Ain't no party like a synapse party, cuz a synapse party don't stop.
I mean, you know, except for when it does, but if Wirth-Liss isn't selling amyloid replacements, I ain't buyin'.
This is what happens when I have a pharmacology test in a day; nothing but drugs on the brain and a brain on drugs.
"I want to personally partner with you"
I don't think Skool Nerse would approve.
Did she leave you her room key?
Oh yeah, you should probably find out what the lifelong goals are for your epilepsy patients. You know, since (s)he's going to work with you to meet those goals for them. Better start working out if you're going to climb K2, and start holding your breath so you can become the first underwater basketweaver to weave in every ocean.
Erin - lmfao...I wonder if the drug rep raised their hands in the ay-ar, because you know, in the pharm rep world they's a true playah!
I hate sales-speak. I had one the other day, wanting to "reach out" to me. I wanted to tell her to keep her hands to herself.
Who invents this language? Do they actually think customers like hearing this kind of stuff?
And thank goodness we are able to put aside our differences and avoid sequestration for the good of the nation, the economy and more importantly ourselvss.
Sorry , wrong script.
Ummm...Doesn't every epilepsy patient want the STUPID, annoying, dangerous, unpredictable seizures to stop???
I have someone w/ epilepsy in hte family. He/she would agree with Just Me. She/he wants to drive a car, go swimming alone (or at least w/ people on beach not right alongside), to cook, walk dog, etc.

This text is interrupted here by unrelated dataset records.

/-- The branches: the active threads that go (R150). -/
inductive BranchRow : Instr → (Party → Nat → Prop) → Int → Prop where
  | br m off : BranchRow (.br m off) (fun _ _ => True) off.toInt
  | brC m k off : BranchRow (.brC m k off) (fun x t => bitOf (x.mask k) t = true) off.toInt
  | brAny m k off : BranchRow (.brAny m k off) (fun x _ => ∃ u, bitOf x.m0 u = true ∧ bitOf (x.mask k) u = true) off.toInt
  | brAll m k off : BranchRow (.brAll m k off) (fun x _ => ∀ u, bitOf x.m0 u = true → bitOf (x.mask k) u = true) off.toInt

/-- The calls: the registers they name and the target of a thread (R152). -/
inductive CallRow : Instr → Mods → List (Reg × Nat) → (Party → Nat → DWord) → Prop where
  | call m off : CallRow (.call m off) m [] (fun x _ => branchTarget x.pos.pkt off.toInt)
  | callX m a : CallRow (.callX m a) m [(a, 2)] (fun x t => x.reg64 t a)

/-- `a` has the form of a code address: bits [5:3] zero and a packet index of at most 4 (R66). -/
def CodeAddress (a : DWord) : Prop := a.extractLsb' 3 3 = 0 ∧ (a.extractLsb' 0 3).toNat ≤ 4

/-- An entry holds a thread: a member of it that has not arrived (R25). -/
def Holds (e : DivEntry) (t : Nat) : Prop := bitOf e.members t = true ∧ bitOf e.arrived t = false

/-- The entry at place `k` of the stack is the innermost that holds `t` (R153). -/
def Innermost (es : List DivEntry) (t k : Nat) (e : DivEntry) : Prop :=
  es[k]? = some e ∧ Holds e t ∧ ∀ j < k, ∀ e', es[j]? = some e' → ¬ Holds e' t

/-- The party may perform a barrier instruction of a scope and number, and stands at it as `b` says: R62 raises nothing, and none of the
cases of R158 holds. -/
def AtBarrier (s : State) (x : Party) (p : Nat) (scope : BitVec 3) (num : BitVec 4) (b : BarAt) : Prop :=
  s.sfuOpen p = false ∧ (x.csr.level ≠ 0 ∨ x.fpEnabled = 0) ∧ x.plan = false ∧ x.alive = x.m0 ∧ scope.toNat ≤ s.widest x ∧
  s.barAt x scope.toNat num.toNat = some b

/-- The barrier instructions, and whether they synchronise. -/
inductive BarrierRow : Instr → BitVec 3 → BitVec 4 → Prop where
  | arr m sc n : BarrierRow (.barArr m sc n) sc n
  | arrRlx m sc n : BarrierRow (.barArrRlx m sc n) sc n
  | wait m sc n : BarrierRow (.barWait m sc n) sc n
  | sync m sc n : BarrierRow (.barSync m sc n) sc n

/-- `z` is `x` with its state at a barrier: 0 not-arrived, n + 1 arrived in phase n (R156). -/
def BarState (key n : Nat) (x z : Party) : Prop :=
  (∀ k, sget 0 z.bars k = if k = key then n else sget 0 x.bars k) ∧ z = { x with bars := z.bars, idempc := none }

/-- `t` is `s` after an ordinary arrival of the party in phase `b.phase`: its state is arrived, its threads' regions end, and the arrival
awaits the writes that are not acknowledged (R157). -/
def Arrives (s : State) (p : Nat) (x : Party) (b : BarAt) (scope : Nat) (t : State) (z : Party) : Prop :=
  ∃ y s', BarState b.key (b.phase + 1) x y ∧ RegionsEnd s p y (threadsOf x.width x.m0) s' z ∧
    t = { s' with nextId := s.nextId + 1, arrivals := sput s.arrivals s.nextId ⟨p, b.inst, scope, s.openWrites p⟩ }

/-! ### Class 5: requests to the Stewards -/

/-- Where a result of `n` registers goes. -/
def resultRun (x : Party) (d : Reg) (n : Nat) : Dest := match d with | .s k => .uni k.val | .v k => .vec (x.base + k.val) n

/-- A class-5 word: the registers it names, whether its threads leave, which control word is refused at the lane, the handle and intention word
it names, its operation, and its destination (R181, R182). -/
structure AgentWord where
  m : Mods
  regs : List (Reg × Nat)
  leaves : Bool := false
  refuses : Party → Nat → Prop := fun _ _ => False
  names : Party → Nat → Word × Word
  op : Party → Nat → AgentOp
  dest : Party → Dest := fun _ => .none

/-- Named by a handle operand. -/
def byHandle (a : Reg) (x : Party) (t : Nat) : Word × Word := (x.reg32 t 0 a, 0)
/-- Named by an intention pair: handle low, intention word high. -/
def byPair (a : Reg) (x : Party) (t : Nat) : Word × Word := ((x.reg64 t a).extractLsb' 0 32, (x.reg64 t a).extractLsb' 32 32)
/-- A key operand: bits [15:0]. -/
def keyIn (w : Word) : Nat := w.toNat % 65536

/-- The first register of a control word, and the number of registers (R199). -/
def runFirst (c : Word) : Nat := c.toNat % 128
/-- The registers a control word saves. -/
def runCount (c : Word) : Nat := c.toNat / 128 % 16 + 1
/-- The registers that a control word names, with their values (R199). -/
def runSaved (x : Party) (t : Nat) (c : Word) : List (Nat × Word) :=
  (List.range (runCount c)).map (fun k => (x.base + runFirst c + k, x.vphys t (x.base + runFirst c + k)))
/-- A control word that R199 refuses: a run beyond v95 or Rt, a reserved bit set, or a kind above `kind`. -/
def RunRefused (x : Party) (c : Word) (kind : Nat) : Prop :=
  95 < runFirst c + runCount c - 1 ∨ min x.rt 1024 ≤ x.base + runFirst c + runCount c - 1 ∨ c.toNat / 2 ^ 13 % 8 ≠ 0 ∨
  c.toNat / 2 ^ 28 ≠ 0 ∨ kind < c.toNat / 2 ^ 11 % 4
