-- ==== Sys2Proof/Laws/Sparse.lean ====
section
/-! SUPPORT. Laws of sparse stores: a read after a write, and the canonical form. -/

namespace Sys2Proof

variable {α : Type}

@[simp] theorem sget_nil (d : α) (k : Nat) : sget d [] k = d := rfl
@[simp] theorem sfind_nil (k : Nat) : sfind ([] : Sparse α) k = none := rfl

theorem sget_sput (d v : α) (k j : Nat) (m : Sparse α) : sget d (sput m k v) j = if j = k then v else sget d m j := by
  induction m with
  | nil => simp [sput, sget, eq_comm]
  | cons e m ih =>
    obtain ⟨i, w⟩ := e
    by_cases hi : i = k
    · subst hi
      by_cases hj : j = i
      · simp [sput, sget, hj]
      · simp [sput, sget, hj, Ne.symm hj]
    · by_cases hk : k < i
      · by_cases hj : j = k
        · subst hj; simp [sput, sget, hi, hk]
        · simp [sput, sget, hi, hk, hj, Ne.symm hj]
      · simp only [sput, hi, hk, if_false, sget, ih]
        by_cases hj : j = k
        · subst hj; simp [hi]
        · simp [hj]

theorem sget_sdrop (d : α) (k j : Nat) (m : Sparse α) : sget d (sdrop m k) j = if j = k then d else sget d m j := by
  induction m with
  | nil => simp [sdrop, sget]
  | cons e m ih =>
    obtain ⟨i, w⟩ := e
    by_cases hi : i = k
    · subst hi
      simp only [sdrop, if_true, ih, sget]
      by_cases hj : j = i
      · simp [hj]
      · simp [hj, Ne.symm hj]
    · simp only [sdrop, hi, if_false, sget, ih]
      by_cases hj : j = k
      · subst hj; simp [hi]
      · simp [hj]

theorem sget_sset [DecidableEq α] (d v : α) (k j : Nat) (m : Sparse α) :
    sget d (sset d m k v) j = if j = k then v else sget d m j := by
  unfold sset
  split
  · rw [sget_sdrop]; split <;> simp_all
  · rw [sget_sput]

@[simp] theorem sget_sset_same [DecidableEq α] (d v : α) (k : Nat) (m : Sparse α) : sget d (sset d m k v) k = v := by
  simp [sget_sset]

theorem sget_sset_ne [DecidableEq α] (d v : α) {k j : Nat} (m : Sparse α) (h : j ≠ k) :
    sget d (sset d m k v) j = sget d m j := by simp [sget_sset, h]

theorem sfind_sput (v : α) (k j : Nat) (m : Sparse α) : sfind (sput m k v) j = if j = k then some v else sfind m j := by
  induction m with
  | nil => simp [sput, sfind, eq_comm]
  | cons e m ih =>
    obtain ⟨i, w⟩ := e
    by_cases hi : i = k
    · subst hi
      by_cases hj : j = i
      · simp [sput, sfind, hj]
      · simp [sput, sfind, hj, Ne.symm hj]
    · by_cases hk : k < i
      · by_cases hj : j = k
        · subst hj; simp [sput, sfind, hi, hk]
        · simp [sput, sfind, hi, hk, hj, Ne.symm hj]
      · simp only [sput, hi, hk, if_false, sfind, ih]
        by_cases hj : j = k
        · subst hj; simp [hi]
        · simp [hj]

@[simp] theorem sfind_sput_same (v : α) (k : Nat) (m : Sparse α) : sfind (sput m k v) k = some v := by simp [sfind_sput]

theorem sfind_sput_ne (v : α) {k j : Nat} (m : Sparse α) (h : j ≠ k) : sfind (sput m k v) j = sfind m j := by
  simp [sfind_sput, h]

theorem sfind_sdrop (k j : Nat) (m : Sparse α) : sfind (sdrop m k) j = if j = k then none else sfind m j := by
  induction m with
  | nil => simp [sdrop, sfind]
  | cons e m ih =>
    obtain ⟨i, w⟩ := e
    by_cases hi : i = k
    · subst hi
      simp only [sdrop, if_true, ih, sfind]
      by_cases hj : j = i
      · simp [hj]
      · simp [hj, Ne.symm hj]
    · simp only [sdrop, hi, if_false, sfind, ih]
      by_cases hj : j = k
      · subst hj; simp [hi]
      · simp [hj]

@[simp] theorem sfind_sdrop_same (k : Nat) (m : Sparse α) : sfind (sdrop m k) k = none := by simp [sfind_sdrop]

theorem sput_sput_same (v w : α) (k : Nat) (m : Sparse α) : sput (sput m k v) k w = sput m k w := by
  induction m with
  | nil => simp [sput]
  | cons e m ih =>
    obtain ⟨i, x⟩ := e
    by_cases hi : i = k
    · subst hi; simp [sput]
    · by_cases hk : k < i
      · simp [sput, hi, hk]
      · simp [sput, hi, hk, ih]

/-! ### Canonical form -/

theorem srising_mono {lo lo' : Nat} {m : Sparse α} (hle : lo ≤ lo') (h : srising lo' m = true) : srising lo m = true := by
  cases m with
  | nil => rfl
  | cons e m =>
    obtain ⟨i, w⟩ := e
    simp only [srising, Bool.and_eq_true, decide_eq_true_eq] at h ⊢
    exact ⟨le_trans hle h.1, h.2⟩

theorem srising_sput {lo k : Nat} {v : α} {m : Sparse α} (hk : lo ≤ k) (h : srising lo m = true) :
    srising lo (sput m k v) = true := by
  induction m generalizing lo with
  | nil => simp [sput, srising, hk]
  | cons e m ih =>
    obtain ⟨i, w⟩ := e
    simp only [srising, Bool.and_eq_true, decide_eq_true_eq] at h
    by_cases hi : i = k
    · subst hi; simp [sput, srising, hk, h.2]
    · by_cases hlt : k < i
      · simp only [sput, hi, hlt, if_false, if_true, srising, Bool.and_eq_true, decide_eq_true_eq]
        exact ⟨hk, hlt, h.2⟩
      · simp only [sput, hi, hlt, if_false, srising, Bool.and_eq_true, decide_eq_true_eq]
        exact ⟨h.1, ih (by omega) h.2⟩

theorem srising_filter {lo : Nat} {m : Sparse α} (f : Nat × α → Bool) (h : srising lo m = true) :
    srising lo (m.filter f) = true := by
  induction m generalizing lo with
  | nil => rfl
  | cons e m ih =>
    obtain ⟨i, w⟩ := e
    simp only [srising, Bool.and_eq_true, decide_eq_true_eq] at h
    by_cases hf : f (i, w) = true
    · simp only [List.filter_cons, hf, if_true, srising, Bool.and_eq_true, decide_eq_true_eq]
      exact ⟨h.1, ih h.2⟩
    · simp only [List.filter_cons, hf]
      exact srising_mono (by omega) (ih h.2)

theorem sdrop_eq_filter (k : Nat) (m : Sparse α) : sdrop m k = m.filter (fun e => decide (e.1 ≠ k)) := by
  induction m with
  | nil => rfl
  | cons e m ih =>
    obtain ⟨i, w⟩ := e
    by_cases hi : i = k
    · simp [sdrop, hi, ih]
    · simp [sdrop, hi, ih]

theorem mem_sput {v : α} {k : Nat} {m : Sparse α} {e : Nat × α} (h : e ∈ sput m k v) : e = (k, v) ∨ e ∈ m := by
  induction m with
  | nil => simpa [sput] using h
  | cons x m ih =>
    obtain ⟨i, w⟩ := x
    by_cases hi : i = k
    · simp only [sput, hi, if_true, List.mem_cons] at h ⊢
      tauto
    · by_cases hlt : k < i
      · simp only [sput, hi, hlt, if_true, if_false, List.mem_cons] at h ⊢
        tauto
      · simp only [sput, hi, hlt, if_false, List.mem_cons] at h ⊢
        rcases h with h | h
        · exact .inr (.inl h)
        · rcases ih h with h | h
          · exact .inl h
          · exact .inr (.inr h)

variable [DecidableEq α]

@[simp] theorem swf_nil (d : α) : swf d ([] : Sparse α) = true := rfl

theorem swf_filter {d : α} {m : Sparse α} (f : Nat × α → Bool) (h : swf d m = true) : swf d (m.filter f) = true := by
  simp only [swf, Bool.and_eq_true, List.all_eq_true] at h ⊢
  exact ⟨srising_filter f h.1, fun e he => h.2 e (List.mem_of_mem_filter he)⟩

theorem swf_sput {d v : α} {k : Nat} {m : Sparse α} (hv : v ≠ d) (h : swf d m = true) : swf d (sput m k v) = true := by
  simp only [swf, Bool.and_eq_true, List.all_eq_true] at h ⊢
  refine ⟨srising_sput (Nat.zero_le k) h.1, fun e he => ?_⟩
  rcases mem_sput he with rfl | he
  · simpa using hv
  · exact h.2 e he

/-- Writing keeps the canonical form. -/
theorem swf_sset {d v : α} {k : Nat} {m : Sparse α} (h : swf d m = true) : swf d (sset d m k v) = true := by
  unfold sset
  split
  · rw [sdrop_eq_filter]; exact swf_filter _ h
  · exact swf_sput ‹_› h

end Sys2Proof
end

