-- ==== Sys2Proof/Laws/State.lean ====
section
/-! SUPPORT. What each update of the state leaves as it is, field by field, and what it writes. -/

namespace Sys2Proof.Machine

open Sys2Proof

variable (s : State)

/-! `setParty` -/

@[simp] theorem setParty_script (p : Nat) (x : Party) : (s.setParty p x).script = s.script := rfl
@[simp] theorem setParty_cur (p : Nat) (x : Party) : (s.setParty p x).cur = s.cur := rfl
@[simp] theorem setParty_now (p : Nat) (x : Party) : (s.setParty p x).now = s.now := rfl
@[simp] theorem setParty_freeCtr (p : Nat) (x : Party) : (s.setParty p x).freeCtr = s.freeCtr := rfl
@[simp] theorem setParty_nextId (p : Nat) (x : Party) : (s.setParty p x).nextId = s.nextId := rfl
@[simp] theorem setParty_upset (p : Nat) (x : Party) : (s.setParty p x).upset = s.upset := rfl
@[simp] theorem setParty_crews (p : Nat) (x : Party) : (s.setParty p x).crews = s.crews := rfl
@[simp] theorem setParty_launches (p : Nat) (x : Party) : (s.setParty p x).launches = s.launches := rfl
@[simp] theorem setParty_cores (p : Nat) (x : Party) : (s.setParty p x).cores = s.cores := rfl
@[simp] theorem setParty_quads (p : Nat) (x : Party) : (s.setParty p x).quads = s.quads := rfl
@[simp] theorem setParty_dieFifo (p : Nat) (x : Party) : (s.setParty p x).dieFifo = s.dieFifo := rfl
@[simp] theorem setParty_banks (p : Nat) (x : Party) : (s.setParty p x).banks = s.banks := rfl
@[simp] theorem setParty_lods (p : Nat) (x : Party) : (s.setParty p x).lods = s.lods := rfl
@[simp] theorem setParty_packets (p : Nat) (x : Party) : (s.setParty p x).packets = s.packets := rfl
@[simp] theorem setParty_reqs (p : Nat) (x : Party) : (s.setParty p x).reqs = s.reqs := rfl
@[simp] theorem setParty_sfus (p : Nat) (x : Party) : (s.setParty p x).sfus = s.sfus := rfl
@[simp] theorem setParty_arrivals (p : Nat) (x : Party) : (s.setParty p x).arrivals = s.arrivals := rfl
@[simp] theorem setParty_tags (p : Nat) (x : Party) : (s.setParty p x).tags = s.tags := rfl
@[simp] theorem setParty_mem (p : Nat) (x : Party) : (s.setParty p x).mem = s.mem := rfl
@[simp] theorem setParty_pkg (p : Nat) (x : Party) : (s.setParty p x).pkg = s.pkg := rfl
@[simp] theorem setParty_invals (p : Nat) (x : Party) : (s.setParty p x).invals = s.invals := rfl
@[simp] theorem setParty_colls (p : Nat) (x : Party) : (s.setParty p x).colls = s.colls := rfl
@[simp] theorem setParty_caravans (p : Nat) (x : Party) : (s.setParty p x).caravans = s.caravans := rfl
@[simp] theorem setParty_msgsOut (p : Nat) (x : Party) : (s.setParty p x).msgsOut = s.msgsOut := rfl
@[simp] theorem setParty_msgsIn (p : Nat) (x : Party) : (s.setParty p x).msgsIn = s.msgsIn := rfl
@[simp] theorem setParty_streamsOut (p : Nat) (x : Party) : (s.setParty p x).streamsOut = s.streamsOut := rfl
@[simp] theorem setParty_streamsIn (p : Nat) (x : Party) : (s.setParty p x).streamsIn = s.streamsIn := rfl

/-! `mapParties` -/

@[simp] theorem mapParties_script (f : Nat → Party → Party) : (s.mapParties f).script = s.script := rfl
@[simp] theorem mapParties_cur (f : Nat → Party → Party) : (s.mapParties f).cur = s.cur := rfl
@[simp] theorem mapParties_now (f : Nat → Party → Party) : (s.mapParties f).now = s.now := rfl
@[simp] theorem mapParties_freeCtr (f : Nat → Party → Party) : (s.mapParties f).freeCtr = s.freeCtr := rfl
@[simp] theorem mapParties_nextId (f : Nat → Party → Party) : (s.mapParties f).nextId = s.nextId := rfl
@[simp] theorem mapParties_upset (f : Nat → Party → Party) : (s.mapParties f).upset = s.upset := rfl
@[simp] theorem mapParties_crews (f : Nat → Party → Party) : (s.mapParties f).crews = s.crews := rfl
@[simp] theorem mapParties_launches (f : Nat → Party → Party) : (s.mapParties f).launches = s.launches := rfl
@[simp] theorem mapParties_cores (f : Nat → Party → Party) : (s.mapParties f).cores = s.cores := rfl
@[simp] theorem mapParties_quads (f : Nat → Party → Party) : (s.mapParties f).quads = s.quads := rfl
@[simp] theorem mapParties_dieFifo (f : Nat → Party → Party) : (s.mapParties f).dieFifo = s.dieFifo := rfl
@[simp] theorem mapParties_banks (f : Nat → Party → Party) : (s.mapParties f).banks = s.banks := rfl
@[simp] theorem mapParties_lods (f : Nat → Party → Party) : (s.mapParties f).lods = s.lods := rfl
@[simp] theorem mapParties_packets (f : Nat → Party → Party) : (s.mapParties f).packets = s.packets := rfl
@[simp] theorem mapParties_reqs (f : Nat → Party → Party) : (s.mapParties f).reqs = s.reqs := rfl
@[simp] theorem mapParties_sfus (f : Nat → Party → Party) : (s.mapParties f).sfus = s.sfus := rfl
@[simp] theorem mapParties_arrivals (f : Nat → Party → Party) : (s.mapParties f).arrivals = s.arrivals := rfl
@[simp] theorem mapParties_tags (f : Nat → Party → Party) : (s.mapParties f).tags = s.tags := rfl
@[simp] theorem mapParties_mem (f : Nat → Party → Party) : (s.mapParties f).mem = s.mem := rfl
@[simp] theorem mapParties_pkg (f : Nat → Party → Party) : (s.mapParties f).pkg = s.pkg := rfl
@[simp] theorem mapParties_invals (f : Nat → Party → Party) : (s.mapParties f).invals = s.invals := rfl
@[simp] theorem mapParties_colls (f : Nat → Party → Party) : (s.mapParties f).colls = s.colls := rfl
@[simp] theorem mapParties_caravans (f : Nat → Party → Party) : (s.mapParties f).caravans = s.caravans := rfl
@[simp] theorem mapParties_msgsOut (f : Nat → Party → Party) : (s.mapParties f).msgsOut = s.msgsOut := rfl
@[simp] theorem mapParties_msgsIn (f : Nat → Party → Party) : (s.mapParties f).msgsIn = s.msgsIn := rfl
@[simp] theorem mapParties_streamsOut (f : Nat → Party → Party) : (s.mapParties f).streamsOut = s.streamsOut := rfl
@[simp] theorem mapParties_streamsIn (f : Nat → Party → Party) : (s.mapParties f).streamsIn = s.streamsIn := rfl

/-! `wake` -/

@[simp] theorem wake_script  : (s.wake).script = s.script := rfl
@[simp] theorem wake_cur  : (s.wake).cur = s.cur := rfl
@[simp] theorem wake_now  : (s.wake).now = s.now := rfl
@[simp] theorem wake_freeCtr  : (s.wake).freeCtr = s.freeCtr := rfl
@[simp] theorem wake_nextId  : (s.wake).nextId = s.nextId := rfl
@[simp] theorem wake_upset  : (s.wake).upset = s.upset := rfl
@[simp] theorem wake_crews  : (s.wake).crews = s.crews := rfl
@[simp] theorem wake_launches  : (s.wake).launches = s.launches := rfl
@[simp] theorem wake_cores  : (s.wake).cores = s.cores := rfl
@[simp] theorem wake_quads  : (s.wake).quads = s.quads := rfl
@[simp] theorem wake_dieFifo  : (s.wake).dieFifo = s.dieFifo := rfl
@[simp] theorem wake_banks  : (s.wake).banks = s.banks := rfl
@[simp] theorem wake_lods  : (s.wake).lods = s.lods := rfl
@[simp] theorem wake_packets  : (s.wake).packets = s.packets := rfl
@[simp] theorem wake_reqs  : (s.wake).reqs = s.reqs := rfl
@[simp] theorem wake_sfus  : (s.wake).sfus = s.sfus := rfl
@[simp] theorem wake_arrivals  : (s.wake).arrivals = s.arrivals := rfl
@[simp] theorem wake_tags  : (s.wake).tags = s.tags := rfl
@[simp] theorem wake_mem  : (s.wake).mem = s.mem := rfl
@[simp] theorem wake_pkg  : (s.wake).pkg = s.pkg := rfl
@[simp] theorem wake_invals  : (s.wake).invals = s.invals := rfl
@[simp] theorem wake_colls  : (s.wake).colls = s.colls := rfl
@[simp] theorem wake_caravans  : (s.wake).caravans = s.caravans := rfl
@[simp] theorem wake_msgsOut  : (s.wake).msgsOut = s.msgsOut := rfl
@[simp] theorem wake_msgsIn  : (s.wake).msgsIn = s.msgsIn := rfl
@[simp] theorem wake_streamsOut  : (s.wake).streamsOut = s.streamsOut := rfl
@[simp] theorem wake_streamsIn  : (s.wake).streamsIn = s.streamsIn := rfl

/-! `setCore` -/

@[simp] theorem setCore_script (c : Nat) (x : Core) : (s.setCore c x).script = s.script := rfl
@[simp] theorem setCore_cur (c : Nat) (x : Core) : (s.setCore c x).cur = s.cur := rfl
@[simp] theorem setCore_now (c : Nat) (x : Core) : (s.setCore c x).now = s.now := rfl
@[simp] theorem setCore_freeCtr (c : Nat) (x : Core) : (s.setCore c x).freeCtr = s.freeCtr := rfl
@[simp] theorem setCore_nextId (c : Nat) (x : Core) : (s.setCore c x).nextId = s.nextId := rfl
@[simp] theorem setCore_upset (c : Nat) (x : Core) : (s.setCore c x).upset = s.upset := rfl
@[simp] theorem setCore_parties (c : Nat) (x : Core) : (s.setCore c x).parties = s.parties := rfl
@[simp] theorem setCore_crews (c : Nat) (x : Core) : (s.setCore c x).crews = s.crews := rfl
@[simp] theorem setCore_launches (c : Nat) (x : Core) : (s.setCore c x).launches = s.launches := rfl
@[simp] theorem setCore_quads (c : Nat) (x : Core) : (s.setCore c x).quads = s.quads := rfl
@[simp] theorem setCore_dieFifo (c : Nat) (x : Core) : (s.setCore c x).dieFifo = s.dieFifo := rfl
@[simp] theorem setCore_banks (c : Nat) (x : Core) : (s.setCore c x).banks = s.banks := rfl
@[simp] theorem setCore_lods (c : Nat) (x : Core) : (s.setCore c x).lods = s.lods := rfl
@[simp] theorem setCore_packets (c : Nat) (x : Core) : (s.setCore c x).packets = s.packets := rfl
@[simp] theorem setCore_reqs (c : Nat) (x : Core) : (s.setCore c x).reqs = s.reqs := rfl
@[simp] theorem setCore_sfus (c : Nat) (x : Core) : (s.setCore c x).sfus = s.sfus := rfl
@[simp] theorem setCore_arrivals (c : Nat) (x : Core) : (s.setCore c x).arrivals = s.arrivals := rfl
@[simp] theorem setCore_tags (c : Nat) (x : Core) : (s.setCore c x).tags = s.tags := rfl
@[simp] theorem setCore_mem (c : Nat) (x : Core) : (s.setCore c x).mem = s.mem := rfl
@[simp] theorem setCore_pkg (c : Nat) (x : Core) : (s.setCore c x).pkg = s.pkg := rfl
@[simp] theorem setCore_invals (c : Nat) (x : Core) : (s.setCore c x).invals = s.invals := rfl
@[simp] theorem setCore_colls (c : Nat) (x : Core) : (s.setCore c x).colls = s.colls := rfl
@[simp] theorem setCore_caravans (c : Nat) (x : Core) : (s.setCore c x).caravans = s.caravans := rfl
@[simp] theorem setCore_msgsOut (c : Nat) (x : Core) : (s.setCore c x).msgsOut = s.msgsOut := rfl
@[simp] theorem setCore_msgsIn (c : Nat) (x : Core) : (s.setCore c x).msgsIn = s.msgsIn := rfl
@[simp] theorem setCore_streamsOut (c : Nat) (x : Core) : (s.setCore c x).streamsOut = s.streamsOut := rfl
@[simp] theorem setCore_streamsIn (c : Nat) (x : Core) : (s.setCore c x).streamsIn = s.streamsIn := rfl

If drug rep can deliver that w/o annoying Skool Nerse, all power and glory to him/her.
This reminds me of when one my own sales reps said to a customer "Let's sit down and do a little conceptional foundationing".
So, to cut the crap, they are really saying:
"We have worthless products but we want your money so please buy them."
My last name is Wirth, and kids in school always thought they were so clever for calling me Wirthless. Old wounds, Dr. Grumpy. Old wounds...
Break off eye contact and back away slowly.